▶ _ABOUT THIS TASK_:
The entries shown next need to be written again word for word.
-- AVAILABLE DATA follows --
-- ==== Sys2Proof/Machine/Flags.lean ====
section
/-! DEFINITION. Sys2Proof/Machine/Flags.lean: the interrupt, flow-control and voltage outputs at the boundary (R64, R83, R86, R93, R439,
R560, R643, R645, R646, R655, R662), and what the pads of a flash channel hold (R472, R645, R646). -/
namespace Sys2Proof.Machine
open Sys2Proof

/-- Outputs of the FCLK domain are live: the block is not held in reset (R645). -/
def State.outLive (s : State) : Bool := s.boot.phase != .held

/-- PLW_IRQ[p]: held at 0 by the secondary of a formed pair (R83, R93, R646). -/
def State.plwIrq (s : State) (p : Part) : Bool := s.outLive && s.role != 2 && s.rb rCfgBootStat 31 && s.irqPart p

/-- PLW_FC_XOFF[p] (R86, R646). -/
def State.plwFcXoff (s : State) (p : Part) : Bool := s.outLive && s.role != 2 && s.rb rCfgBootStat 31 && s.fcXoff p

/-- Any flag of one register that its enable register lets through. -/
def State.anyEnabledFlag (s : State) (flags en n : Nat) : Bool := (s.rf flags 0 n &&& s.rf en 0 n) != 0

/-- PLW_IRQ_GLB: step-domain events and the loupe's watermark (R64, R662). -/
def State.plwIrqGlb (s : State) : Bool :=
  s.outLive && (s.anyEnabledFlag rGlbSdEvt rGlbSdEvtEn 16 || (s.rb rLpeTraceStat 30 && s.rb rLpeTraceCtrl 29))

/-- PLW_IRQ_ERR: the FAIL state, fabric errors, lasting faults and the thermal trip (R439, R560, R643, R655). -/
def State.plwIrqErr (s : State) : Bool :=
  s.outLive && (s.rb rCfgBootStat 29 || s.anyEnabledFlag rGlbFabErr rGlbFabErrEn 4 || s.anyEnabledFlag rGlbFltStat rGlbFltEn 8 ||
    (s.rb rGlbTemp 30 && s.rb rGlbTemp 29))

/-- PLW_VSEG_REQ and PLW_VSEG_CODE of a segment (R649, R650). -/
def State.plwVsegReq (s : State) (g : Fin 17) : Bool := (s.vseg[g]).req
def State.plwVsegCode (s : State) (g : Fin 17) : Nat := (s.vseg[g]).code

/-- The outputs of a flash channel are at their reset state: it is absent or offline, or the park controller is off or held in reset (R646). -/
def State.flashIdle (s : State) (c : Chan) : Bool := !s.outLive || !s.domOn 69 || !(s.chans[c]).online
/-- WP_n of a channel: 0 except while the park controller programs or erases there (R646). -/
def State.wpN (s : State) (c : Chan) : Bool :=
  !s.flashIdle c && (s.chans[c]).dies.toList.any (fun d => d.jobs.any (fun j => match j with | .read .. => false | _ => true))

end Sys2Proof.Machine
end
-- AVAILABLE DATA concluded --
▶ _TASK SOLUTION_:
-- ==== Sys2Proof/Machine/Flags.lean ====
section
/-! DEFINITION. Sys2Proof/Machine/Flags.lean: the interrupt, flow-control and voltage outputs at the boundary (R64, R83, R86, R93, R439,
R560, R643, R645, R646, R655, R662), and what the pads of a flash channel hold (R472, R645, R646). -/
namespace Sys2Proof.Machine
open Sys2Proof

/-- Outputs of the FCLK domain are live: the block is not held in reset (R645). -/
def State.outLive (s : State) : Bool := s.boot.phase != .held

/-- PLW_IRQ[p]: held at 0 by the secondary of a formed pair (R83, R93, R646). -/
def State.plwIrq (s : State) (p : Part) : Bool := s.outLive && s.role != 2 && s.rb rCfgBootStat 31 && s.irqPart p

/-- PLW_FC_XOFF[p] (R86, R646). -/
def State.plwFcXoff (s : State) (p : Part) : Bool := s.outLive && s.role != 2 && s.rb rCfgBootStat 31 && s.fcXoff p

/-- Any flag of one register that its enable register lets through. -/
def State.anyEnabledFlag (s : State) (flags en n : Nat) : Bool := (s.rf flags 0 n &&& s.rf en 0 n) != 0

/-- PLW_IRQ_GLB: step-domain events and the loupe's watermark (R64, R662). -/
def State.plwIrqGlb (s : State) : Bool :=
  s.outLive && (s.anyEnabledFlag rGlbSdEvt rGlbSdEvtEn 16 || (s.rb rLpeTraceStat 30 && s.rb rLpeTraceCtrl 29))

/-- PLW_IRQ_ERR: the FAIL state, fabric errors, lasting faults and the thermal trip (R439, R560, R643, R655). -/
def State.plwIrqErr (s : State) : Bool :=
  s.outLive && (s.rb rCfgBootStat 29 || s.anyEnabledFlag rGlbFabErr rGlbFabErrEn 4 || s.anyEnabledFlag rGlbFltStat rGlbFltEn 8 ||
    (s.rb rGlbTemp 30 && s.rb rGlbTemp 29))

/-- PLW_VSEG_REQ and PLW_VSEG_CODE of a segment (R649, R650). -/
def State.plwVsegReq (s : State) (g : Fin 17) : Bool := (s.vseg[g]).req
def State.plwVsegCode (s : State) (g : Fin 17) : Nat := (s.vseg[g]).code

/-- The outputs of a flash channel are at their reset state: it is absent or offline, or the park controller is off or held in reset (R646). -/
def State.flashIdle (s : State) (c : Chan) : Bool := !s.outLive || !s.domOn 69 || !(s.chans[c]).online
/-- WP_n of a channel: 0 except while the park controller programs or erases there (R646). -/
def State.wpN (s : State) (c : Chan) : Bool :=
  !s.flashIdle c && (s.chans[c]).dies.toList.any (fun d => d.jobs.any (fun j => match j with | .read .. => false | _ => true))

end Sys2Proof.Machine
end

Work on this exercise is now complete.